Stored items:
━━━━━━
-- ==== Sys2Proof/Machine/Sequencer.lean ====
section
/-! DEFINITION. The Hatch Sequencers: step entry, holds, stops, trips, admission and the end of a step (chapter 5). -/

namespace Sys2Proof.Machine

/-! ### The actions of a step, resolved -/

/-- The binary actions of a step, each with the value it writes (R11, R56). -/
def State.stepBinary (s : State) (h : Hatch) (r : StepRec) : List (ActId × Nat) :=
  r.actionList.filterMap fun x =>
    match x.command with
    | .sideA => ((s.hatchRec h).actuatorOf x.role).map fun a => (a, 1)
    | .sideB => ((s.hatchRec h).actuatorOf x.role).map fun a => (a, 2)
    | .outTo _ _ | .inTo _ _ => none

/-- A proportional action, resolved to its actuator (R57). -/
structure DriveAction where
  act : ActId
  dir : Direction
  speed : Nat
  stop : Nat
  deriving DecidableEq, Repr

/-- The proportional actions of a step, resolved (R55, R57), in the order of the action slots. That order has no effect
(R55) but on the listing of a unit's actions in item 7, which the manual leaves open: DESIGN CHOICE (log entry 44). -/
def State.stepDrives (s : State) (h : Hatch) (r : StepRec) : List DriveAction :=
  r.actionList.filterMap fun x =>
    match x.command with
    | .outTo v p =>
      ((s.hatchRec h).actuatorOf x.role).map fun a => { act := a, dir := .outward, speed := v, stop := p }
    | .inTo v p =>
      ((s.hatchRec h).actuatorOf x.role).map fun a => { act := a, dir := .inward, speed := v, stop := p }
    | .sideA | .sideB => none

/-- The minimum flow of an actuator (R12). -/
def TableImage.minFlow (im : TableImage) (a : ActId) : Nat := ((im.actuator.read a).prop?.map (·.minFlow)).getD 0

/-- The demand of an actuator (R11). -/
def TableImage.demand (im : TableImage) (a : ActId) : Nat := (im.actuator.read a).demand?.getD 0

/-- The flow request of a step (R95). -/
def State.flowRequest (s : State) (h : Hatch) (r : StepRec) : FlowRequest :=
  { hatch := h,
    dStep := ((s.stepBinary h r).map fun p => s.image.demand p.1).sum,
    actions := (s.stepDrives h r).map fun d => (d.act, s.image.minFlow d.act) }

/-- The channel of a binary actuator written (R11, R56). -/
def State.writeBinary (s : State) (p : ActId × Nat) : State :=
  s.writeOut (s.image.actuator.read p.1).node (s.image.actuator.read p.1).channel p.2

/-- The commanded values of the binary actions written. -/
def State.driveBinary (s : State) (l : List (ActId × Nat)) : State := l.foldl State.writeBinary s

/-- The channels of binary actuators written neutral (R56). -/
def State.neutralBinary (s : State) (l : List ActId) : State := s.driveBinary (l.map fun a => (a, 0))
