/-- The requests that leave every named hatch as it was (R67, R68, R79, R80, R89, R91, Table 5-3): each hatch is answered
by the first of the three tests of R67, and nothing but the answer happens. A MANUAL_ENTER or MANUAL_LEAVE that names
several hatches gives each of them BAD_HATCH: that one not enabled counts among those named (R67 against R5), and that
CONFIG and STORING do not answer first (R67 against R173 and R177), is the model's choice (log entry 42). A mask that
names no hatch gives a reply with no results. -/
def Obligations.RefusedRequestsChangeNoHatch : Prop :=
  ∀ (s : State) (c : Console) (tag : Byte) (q : OpReq) (l : List Hatch) (result : Hatch → OpResult),
    s.headOperate = some (c, tag, q, l) →
    let served : State := { s with cp := { s.cp with rx := s.cp.rx.tail } }
    let reply := fun (result : Hatch → OpResult) => TxEntry.own .mgmtReply c.addr tag
      ([0#8, byte q.code, byte l.length] ++ l.flatMap fun h => [byte h.number, byte (result h).code]) false
    ((q ≠ .manualEnter ∧ q ≠ .manualLeave ∨ l.length ≤ 1) →
      (∀ h ∈ l, s.unchangedResult q c h = some (result h)) →
      exec q.command s = .next (served.offer (reply result))) ∧
    ((q = .manualEnter ∨ q = .manualLeave) → 2 ≤ l.length →
      exec q.command s = .next (served.offer (reply fun _ => .badHatch)))

/-- An OPEN or CLOSE that finds its hatch IDLE with motion released and LINK_LAPSE clear is ACCEPTED (R68): the console
becomes owner and the starting step is chosen from the marker. Its entry (R71) trips the hatch with every trip cause
found, else holds it with every hold cause found, else puts it in FLOW_WAIT with its request at the tail of the queue
(R95, R96), its window running when the step is attended (R165). A request that finds the queue empty and fits is admitted
at the end of the event (R98, R99) and taken by R72: the phase is ACTING, or SETTLING where the done set holds (R73), the
step timer runs for the timeout in units of 100 ms, the unit stands at the tail of the admission list, each binary action
has its command value in the output image, neutral where the done set holds, and each drive is put in motion with its
commanded flow kept (R114), or stands where its end of travel holds (R118), every item of it at its reset value, the
paused mark by log entry 45. The actions of the request and of the unit stand in the order of their slots (log entry 44).
Where the done set holds and the settle time is 0 the step ends at once (R75): the operation is complete after the final
step (R76), else the next step is entered (R71) behind no other request. -/
def Obligations.AcceptedRequestEntersTheStartingStep : Prop :=
  ∀ (s : State) (c : Console) (tag : Byte) (q : OpReq) (o : Op) (h : Hatch), q.operation = some o →
    s.headOperate = some (c, tag, q, [h]) → s.enabled h = true → s.mu.mode = .operate →
    (s.hatch h).state = .idle → s.motionEn = true → s.ls.lapse = false →
    let served : State := { s with cp := { s.cp with rx := s.cp.rx.tail } }
    let n : StepNo := match (s.hatch h).marker with
      | none => 0
      | some (mo, mn) =>
        if mo = o then (s.stepRec h mo mn).reentry.getD mn else (s.stepRec h mo mn).reverse.getD 0
    let r := s.stepRec h o n
    let trips : TripSet :=
      { tripCondition := !s.setHolds h r.tripSet, nodeLost := s.boundLost h, localEstop := s.roleTrue h .localEstop }
    let holds : HoldSet :=
      { condition := !(s.setHolds h r.startSet && s.setHolds h r.holdSet), nodeFault := s.boundFault h }
    ∃ u : State, exec q.command s =
        .next (u.offer (.own .mgmtReply c.addr tag [0#8, byte q.code, 1#8, byte h.number, 1#8] false)) ∧
      u.still = served.still ∧
      (trips ≠ {} →
        (u.hatch h).state = .tripped ∧ (u.hatch h).trips = trips ∧ (u.hatch h).firstTrip = trips.first ∧
        (u.hatch h).marker = some (o, n) ∧ (u.hatch h).operation = some o ∧ (u.hatch h).step = some n ∧
        (u.hatch h).owner = some c ∧ u.window h = .stopped) ∧
      (trips = {} → holds ≠ {} →
        (u.hatch h).state = .held ∧ (u.hatch h).active = holds ∧ (u.hatch h).history = holds ∧
        (u.hatch h).latched = holds.diff { (s.hatchRec h).resume with pause := false } ∧
        (u.hatch h).operation = some o ∧ (u.hatch h).step = some n ∧ (u.hatch h).owner = some c ∧
        (u.hatch h).marker = (s.hatch h).marker ∧
        u.window h = if r.attended then .live s.image.global.holdWindow else .stopped) ∧
      (trips = {} → holds = {} → s.fa.queue ≠ [] →
        u.hatch h =
          { s.hatch h with
              state := .running, operation := some o, step := some n, phase := some .flowWait, owner := some c } ∧
        u.window h = (if r.attended then .live s.image.global.holdWindow else .stopped) ∧
        u.fa =
          { s.fa with
              queue := s.fa.queue ++
                [{ hatch := h, dStep := ((s.stepBinary h r).map fun p => s.image.demand p.1).sum,
                   actions := (s.stepDrives h r).map fun d => (d.act, s.image.minFlow d.act) }] } ∧
        u.dru = s.dru ∧ u.oir = s.oir ∧ ∀ k, k ≠ h → u.hatch k = s.hatch k ∧ u.window k = s.window k) ∧
      (trips = {} → holds = {} → s.fa.queue = [] → ¬ s.hasRoom s.fa.units (s.requestOf h r) →
        u.hatch h =
          { s.hatch h with
              state := .running, operation := some o, step := some n, phase := some .flowWait, owner := some c } ∧
        u.window h = (if r.attended then .live s.image.global.holdWindow else .stopped) ∧
        u.fa = { s.fa with queue := [s.requestOf h r] } ∧
        (∀ a, u.drive a = { s.drive a with alloc := (u.drive a).alloc }) ∧ u.oir = s.oir ∧
        ∀ k, k ≠ h → u.hatch k = s.hatch k ∧ u.window k = s.window k) ∧
      (trips = {} → holds = {} → s.fa.queue = [] → s.hasRoom s.fa.units (s.requestOf h r) →
        s.setHolds h r.doneSet = true → r.settle = 0 →
        (r.last = true →
          u.hatch h =
            { s.hatch h with
                state := .idle, operation := none, step := none, phase := none, owner := none, marker := none,
                request := none, stepTimer := none, settleTimer := none, active := {}, latched := {}, history := {} } ∧
          u.window h = .stopped ∧ u.fa.queue = []) ∧
        ∀ k, r.last = false → n.val + 1 = k.val →
          (∀ d ∈ s.stepDrives h r, ∀ y ∈ s.fa.units, ∀ z ∈ y.inMotion, z.1 ≠ d.act) →
          s.StepEntered u h { s.hatch h with owner := some c } o k
            (if (s.stepRec h o k).attended then .live s.image.global.holdWindow else .stopped) []
            (s.fa.units.filter fun y => y.hatch != h)) ∧
      (let binary := s.stepBinary h r
       let drives := s.stepDrives h r
       let dStep := (binary.map fun p => s.image.demand p.1).sum
       let actions := drives.map fun d => (d.act, s.image.minFlow d.act)
       let done := s.setHolds h r.doneSet
       let ends := fun (d : DriveAction) (f : PropFields) => s.roleTrue h (f.endRole d.dir) = true ∨
         ∃ p, s.position h f = some p ∧ match d.dir with
           | .outward => (d.stop : Int) ≤ p
           | .inward => p ≤ d.stop
       let once := fun (a : ActId) => ∀ d ∈ drives, ∀ d' ∈ drives, d.act = a → d'.act = a → d = d'
       trips = {} → holds = {} → s.fa.queue = [] → 0 < s.fa.avail →
       (s.fa.demand + s.fa.minimum + dStep + (actions.map (·.2)).sum ≤ s.fa.avail ∨
         dStep = 0 ∧ (actions.map (·.2)).sum = 0) →
       (done = false ∨ r.settle ≠ 0) →
         u.hatch h =
           { s.hatch h with
               state := .running, operation := some o, step := some n, owner := some c,
               phase := if done then some .settling else some .acting, stepTimer := some (r.timeout * 100),
               settleTimer := if done then some r.settle else (s.hatch h).settleTimer } ∧
         u.window h = (if r.attended then .live s.image.global.holdWindow else .stopped) ∧
         u.fa.queue = [] ∧ u.fa.avail = s.fa.avail ∧
         u.fa.units.map FlowUnit.hatch = s.fa.units.map FlowUnit.hatch ++ [h] ∧
         u.fa.demand = s.fa.demand + dStep ∧
         ((∀ d ∈ drives, ∀ f, (s.image.actuator.read d.act).kind = .proportional f → ¬ ends d f) →
           u.fa.units = s.fa.units ++ [.step { hatch := h, dStep := dStep, actions := actions } actions]) ∧
         (∀ p ∈ binary, s.soleChannel h p.1 → (∀ q ∈ binary, q.1 = p.1 → q = p) →
           u.actValue p.1 = if done then 0 else p.2) ∧
         (∀ d ∈ drives, ∀ f, (s.image.actuator.read d.act).kind = .proportional f → once d.act →
           (ends d f → u.drive d.act = {} ∧ ∀ y ∈ u.fa.units, ∀ z ∈ y.inMotion, z.1 ≠ d.act) ∧
           (¬ ends d f →
             u.drive d.act =
               { s.drive d.act with
                   state := .inMotion, direction := some d.dir, speed := some d.speed, stopPosition := some d.stop,
                   target := targetOf f (s.image.actuator.read d.act).side d.dir d.speed d.stop (s.position h f) s.heel
                     s.image.global.heelSoft,
                   paused := (s.position h f).isNone, alloc := (u.drive d.act).alloc })) ∧
         ∀ k, k ≠ h → u.hatch k = s.hatch k ∧ u.window k = s.window k)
━━━━━━
● **WHAT TO WORK ON**: Copy out each line of the data above, exactly, if it lies between the line holding "u.fa.units = s.fa.units" and the line holding "once d.act →", inclusive; copy no other line.

● **RESPONSE BOX**:
           u.fa.units = s.fa.units ++ [.step { hatch := h, dStep := dStep, actions := actions } actions]) ∧
         (∀ p ∈ binary, s.soleChannel h p.1 → (∀ q ∈ binary, q.1 = p.1 → q = p) →
           u.actValue p.1 = if done then 0 else p.2) ∧
         (∀ d ∈ drives, ∀ f, (s.image.actuator.read d.act).kind = .proportional f → once d.act →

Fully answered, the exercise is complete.